Step 1: Open the actual execution plan.

Step 2: Execute the query statement.

Step 3: Open the execution plan XML: Right click the execution plan to select: Show Execution Plan XML.

Step 4: Search for the keyword "Convert" in the opened XML.

The above illustrates the manual viewing method. You can write an XML parsing method to get XML in the execution plan cache and search for the keyword

2. The execution of stored procedures takes as long as 100 minutes, but CPU usage is not high. How can we solve this problem?

This is not a high CPU usage problem, but an overlong execution issue. It also deserves extreme care and attention. I encountered a similar case before in which the developer wrote a dead loop inside the stored procedure, resulting in a very long execution time and a failure to exit. The solutions include:

Method 1: Use Profiler Trace. These events should do it.

Here remember to set Filter:

Method 2: Execute the following queries constantly to check which statement slows down the stored procedure execution and tune the specific statement.

select
        @@servername AS Server
        ,B.Text
        ,sql_statement = (SELECT TOP 1 SUBSTRING(B.Text,stmt_start / 2+1 ,
                         (
                            (
                            CASE WHEN stmt_end = -1 THEN (LEN(CONVERT(nvarchar(max),B.text)) * 2)
                                   ELSE stmt_end END
                            )  - stmt_start) / 2+1
                         )
                      )
        ,A.hostName
        ,A.program_name
        ,A.loginame
        ,db_name(a.dbid) AS DbName
        ,A.status
        ,A.lastwaittype
        ,A.waitresource
        ,A.spid
        ,A.blocked
        ,A.login_time
        ,currnet_time = GETDATE()
        ,duration = DATEDIFF(MINUTE,login_time,GETDATE())
        --,A.*,B.*
from sys.sysprocesses AS A
cross apply sys.dm_exec_sql_text(A.sql_handle) aS B
where B.text like '%YourStoreProcedureName%'
AND A.spid <>  @@SPID

3. Currently, our largest table with GUID as the primary key contains 40 million data records. Will there be any performance problems after the number of data records exceeds 100 million? Is there any solution?

We would not recommend using GUID as the primary key very often for the following reasons:

First, the GUID field is too wide, specifically char (36), resulting in a high primary key band. It will indirectly lead to increased space for other non-primary key indexes (since non-primary key indexes need to record the value of the primary key). The larger the data space, the higher I/O used for queries, and the greater the CPU usage and the lower the efficiency.

Second, the size of each GUID value is unpredictable. When you insert new data into the table, if the GUID primary key is clustered, the data may be inserted between two rows of data. For example, the primary keys of the previous two rows of data are a and c, when b data comes in, it will insert data between a and c. This may lead to data movement.

Third, using GUID value as the primary key leads to primary key index fragmentation. You can follow the methods described above to understand index fragmentation.

Suggested Practice:

We suggest you use the "identity" attribute column to replace the GUID column as the primary key.
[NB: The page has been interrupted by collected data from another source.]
/-- Settles O24: of the moves of a step only the one that performs a command touches the block, and only its failure
sets LASTERR. -/
theorem lasterrIsSticky : Obligations.LasterrIsSticky := by
  refine ⟨fun s t ht hr => ?_, fun s t es hev ht => ?_, fun b => ?_⟩
  · cases State.advance_move ht hr with
    | stay block log port => exact .inl ⟨log, by rw [block]⟩
    | issue p c cs idle next block log port => exact .inl ⟨log, by rw [block]⟩
    | perform p c pending block log port =>
      refine .inr ⟨_, log, ?_⟩
      rw [block]
      exact ⟨performResult_lasterr_of_ok, (performResult_cleanFailure p c s.block).lasterr⟩
  · obtain rfl := Host.Outcome.next.inj ((State.advance_reset hev).symm.trans ht)
    rfl
  · obtain ⟨-, -, -, -, -, hlasterr, -⟩ := statusFields Config.aw b
    exact hlasterr

/-- Settles O25: under the hypotheses the effect's code is OK. -/
theorem normalConditionsAreNotErrors : Obligations.NormalConditionsAreNotErrors := by
  intro i s hp hi
  have hcode : (commandResult i s.granted.port s.block).2.code = .ok := by
    rw [commandResult_code, if_pos hp]
    cases i with
    | cfgr r =>
      obtain ⟨h1, h2⟩ := hi
      rw [effectOf, Block.cfgr, s.block.construct_eq_done h1 h2, Effect.code]
    | cfga ch sr bt =>
      obtain ⟨h1, h2⟩ := hi
      rw [effectOf, s.block.cfga_eq_done h1 h2, Effect.code]
    | enq | enqd | enqb | deq => rw [effectOf_code_of_data (by simp [Instr.opcode]), if_pos hi]
    | rdreg a => rfl
  exact ⟨_, _, _, exec_eq_answer i s, State.answerWith_log .., hcode, commandResult_lasterr_of_ok hcode⟩

/-! ### The idle block (R216) -/

theorem State.enabled_of_idle {s : State aw} (h : ∀ p, s.port p = .idle) : s.enabled = [] := by
  simp [State.enabled, State.enabledAt, h, PortState.idle]

theorem State.advance_idle {s : State aw} (hev : s.events = []) (hen : s.enabled = []) : s.advance = .next s := by
  simp only [State.advance, hev, State.proceed, hen]

/-- Settles O16: an idle port has nothing to perform and nothing to issue. -/
theorem idleBlockKeepsItsState : Obligations.IdleBlockKeepsItsState :=
  fun _ hev hidle => State.advance_idle hev (State.enabled_of_idle hidle)

end Sys2Proof.Machine

/-! PROOFS. Reset and hazards (70_reset_and_hazards.md): a hardware reset between two commands (R240), and the end of a
run (R253): while a port has a command outstanding or to issue, an open step takes one off the work left. -/

namespace Sys2Proof.Machine

variable {aw : Nat}

/-! ### Hardware reset (R240) -/

/-- Settles O3: a step whose event is a reset is `State.hardReset`. -/
theorem hardwareResetBetweenCommands : Obligations.HardwareResetBetweenCommands :=
  fun _ _ hev => ⟨_, State.advance_reset hev, ⟨_, rfl⟩, by simp, rfl, rfl, rfl, rfl⟩

/-! ### A machine with nothing left to do (R216, R253) -/

theorem PortState.work_eq_zero_iff {ps : PortState} : ps.work = 0 ↔ ps = .idle := by
  obtain ⟨outstanding, upcoming⟩ := ps
  simp [PortState.work, PortState.idle]

theorem forall_port_iff {P : Port → Prop} : (∀ p, P p) ↔ P .host ∧ P .producer ∧ P .consumer :=
  ⟨fun h => ⟨h .host, h .producer, h .consumer⟩, fun ⟨hh, hp, hc⟩ p => by cases p <;> assumption⟩

theorem State.work_eq_zero_iff {s : State aw} : s.work = 0 ↔ ∀ p, s.port p = .idle := by
  simp only [State.work, Nat.add_eq_zero_iff, PortState.work_eq_zero_iff, forall_port_iff, State.port, and_assoc]

theorem State.enabledAt_eq_nil_iff {s : State aw} {p : Port} : s.enabledAt p = [] ↔ s.port p = .idle := by
  unfold State.enabledAt
  obtain ⟨outstanding, upcoming⟩ := s.port p
  cases outstanding <;> cases upcoming <;> simp [PortState.idle]

theorem State.enabled_eq_nil_iff {s : State aw} : s.enabled = [] ↔ ∀ p, s.port p = .idle := by
  simp only [State.enabled, List.append_eq_nil_iff, State.enabledAt_eq_nil_iff, forall_port_iff, and_assoc]

theorem State.commandsOf_of_idle {s : State aw} {p : Port} (h : s.port p = .idle) :
    s.commandsOf p = s.answeredOf p := by
  simp [State.commandsOf, h, PortState.idle]

/-! ### An open step takes one off the work left (log entry 3) -/

theorem PortState.work_of_outstanding {ps : PortState} {c : Command} (ho : ps.outstanding = some c) :
    ps.work = PortState.work ⟨none, ps.upcoming⟩ + 1 := by
  simp [PortState.work, ho, Nat.add_comm]

theorem PortState.work_of_upcoming {ps : PortState} {c : Command} {cs : List Command}
    (ho : ps.outstanding = none) (hu : ps.upcoming = c :: cs) : ps.work = PortState.work ⟨some c, cs⟩ + 1 := by
  simp [PortState.work, ho, hu]
  omega

/-- Where one port has one event less to wait for and the others are as they were, so has the machine. -/
theorem State.work_succ_of_port {s t : State aw} {p : Port} {ps : PortState}
    (hps : (s.port p).work = ps.work + 1) (hport : ∀ q, t.port q = if q = p then ps else s.port q) :
    s.work = t.work + 1 := by
  simp only [State.work, ← State.port_host, ← State.port_producer, ← State.port_consumer, hport]
  cases p <;> simp <;> omega

/-- Performing an outstanding command saves its grant; issuing a command saves one of the two events it needs. -/
theorem State.happen_enabled {s : State aw} {e : Event} (h : e ∈ s.enabled) :
    ∃ t, s.happen e = .next t ∧ t.events = s.events ∧ s.work = t.work + 1 := by
  rcases State.mem_enabled h with ⟨p, c, rfl, ho⟩ | ⟨p, c, cs, rfl, ho, hu⟩
  · exact ⟨_, (State.happen_grant ho).trans (State.perform_eq_answer s p c), State.accept_events s p c,
      State.work_succ_of_port (PortState.work_of_outstanding ho) (by simp)⟩
  · exact ⟨_, State.issue_next hu ho, State.setPort_events ..,
      State.work_succ_of_port (PortState.work_of_upcoming ho hu) (by simp)⟩

theorem State.advance_open {s : State aw} (hev : s.events = []) : s.advance = s.proceed := by
  simp only [State.advance, hev]

/-- An open step does something that is enabled wherever anything is. -/
theorem State.advance_enabled {s : State aw} (hev : s.events = []) (hen : s.enabled ≠ []) :
    ∃ e k, e ∈ s.enabled ∧ s.advance = State.happen { s with choices := k } e := by
  rw [State.advance_open hev, State.proceed]
  split
  · next hn => exact absurd hn hen
  · next e hn => exact ⟨e, s.choices, by simp [hn], rfl⟩
  · next e es _ hn => exact ⟨_, s.choices + 1, hn ▸ choose_mem _ _ _, rfl⟩

theorem State.advance_work {s : State aw} (hev : s.events = []) (hwork : s.work ≠ 0) :
    ∃ t, s.advance = .next t ∧ t.events = [] ∧ s.work = t.work + 1 := by
  have hen : s.enabled ≠ [] := by rwa [Ne, State.enabled_eq_nil_iff, ← State.work_eq_zero_iff]
  obtain ⟨e, k, he, hadv⟩ := State.advance_enabled hev hen
  obtain ⟨t, ht, htev, htwork⟩ := State.happen_enabled (s := { s with choices := k }) he
  exact ⟨t, hadv.trans ht, htev.trans hev, htwork⟩

/-! ### The end of a run (R253) -/

theorem run_succ_of_step {M : Host.Core} {s t : M.State} (h : M.step s = .next t) (k : Nat) :
    M.run (k + 1) s = M.run k t := by
  simp only [Host.Core.run, h]

/-- As many open steps as there is work leave every port idle, and keep each port's list of commands. -/
theorem State.run_work (n : Nat) : ∀ s : State aw, s.events = [] → s.work = n →
    ∃ t : State aw, (machineAt aw).run n s = .next t ∧ ∀ p, t.port p = .idle ∧ t.commandsOf p = s.commandsOf p := by
  induction n with
  | zero => exact fun s _ hwork => ⟨s, rfl, fun p => ⟨State.work_eq_zero_iff.1 hwork p, rfl⟩⟩
  | succ n ih =>
    intro s hev hwork
    obtain ⟨u, hu, huev, huwork⟩ := State.advance_work hev (by omega)
    obtain ⟨t, ht, hend⟩ := ih u huev (by omega)
    have hkeep := (State.advance_move hu (by simp [State.noReset, hev])).commandsOf_eq
    exact ⟨t, (run_succ_of_step (M := machineAt aw) hu n).trans ht,
      fun p => ⟨(hend p).1, (hend p).2.trans (hkeep p)⟩⟩

/-- Settles O21: at the end of the run an idle port's list is what it has had answered. -/
theorem everyListedCommandIsAnswered : Obligations.EveryListedCommandIsAnswered := by
  intro s hev
  obtain ⟨t, ht, hend⟩ := State.run_work s.work s hev rfl
  refine ⟨t, ht, fun p => ?_⟩
  obtain ⟨hidle, hkeep⟩ := hend p
  exact ⟨hidle, (State.commandsOf_of_idle hidle).symm.trans hkeep⟩

end Sys2Proof.Machine

/-! PROOFS. What follows from the rules at this model's choices: an arbiter that never idles (log entry 3), ENQD as ENQ
(R135), and the other value of parameter `partialUnderrunFill` (D20). -/

namespace Sys2Proof.Machine

variable {aw : Nat}

/-! ### The arbiter never idles (log entry 3) -/

theorem State.work_ne_zero_iff {s : State aw} : s.work ≠ 0 ↔ ∃ p, s.port p ≠ .idle := by
  rw [Ne, State.work_eq_zero_iff, not_forall]

/-- Settles O20: a port that is not idle leaves work to do, and an open step takes one off it. -/
theorem everyOpenStepMakesProgress : Obligations.EveryOpenStepMakesProgress := by
  intro s hev hbusy
  obtain ⟨t, ht, htev, hwork⟩ := State.advance_work hev (State.work_ne_zero_iff.2 hbusy)
  exact ⟨t, ht, htev, hwork ▸ Nat.lt_succ_self t.work⟩

/-! ### ENQD as ENQ (R135) -/

/-- Settles O38: both are commands of port P with one effect on the block. -/
theorem enqdIsEnqOfZeros : Obligations.EnqdIsEnqOfZeros := exec_enqd_eq_enq

/-! ### A partial underrun that keeps the tail (D20) -/

theorem tailSlot_untouched {c : Nat} (z : Bool) (hc : c ≠ 0) : tailSlot .untouched z c = .keep := by
  cases z with
  | false => rfl
  | true => exact if_neg hc

/-- Settles O46: the queue comes first, and its words being at least one, every slot after it keeps. -/
theorem untouchedFillKeepsTheTail : Obligations.UntouchedFillKeepsTheTail := by
  intro aw b d hcfgd hpos hcount
  rw [Block.deq, if_pos hcfgd, Nat.min_eq_right hcount.le, b.deqSlots_of_count_le .untouched true hcount.le,
    tailSlot_untouched true hpos.ne']

end Sys2Proof.Machine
The values in the identity attribute column are predictable. Also, the next primary key value must be greater than the previous one. Hence, SQL Server can write data rows one after another, without worrying about the insertion of data in the middle. The benefits are, first, the int data type substantially reduces the width, thereby reducing the I/O overhead and CPU overhead. Secondly, there is no data movement overhead. Lastly, it can also significantly reduce the probability of index fragmentation.

4. Will a statistics update affect the query?

Yes, it will, in two aspects - one positive and one negative.

First, it may result in the blockage of queries for a short time during the process of updating. However, you can solve this by choosing to perform the update during off-peak hours.

Second, after the update, the execution plan evaluation may be more accurate, resulting in the query being more efficient.

5. The CPU usage is too high, but all other indicators are low. What is the problem?

It may be because of a CPU bottleneck. Here are some troubleshooting ideas: if you have optimized the database, but CPU usage remains too high, and other indicators remain low, you can infer that the CPU has met its bottleneck.

6. The execution efficiency of the same statement varies greatly in different time periods. Is it because of database performance decline?

If the query statement is the same and the data result is the same, first, it may be because there is database blocking or other high-I/O or high-CPU-consuming query statements are impacting your queries; second, it may be the case discussed in the parameter sniffing section.

If the query is the same, but the data result sets are different, we may first advise you to consider that the database may be askew. It is normal for queries with different condition values and data sizes to deliver different performance levels. If the read data size is large, the query efficiency is low; otherwise, the efficiency is high.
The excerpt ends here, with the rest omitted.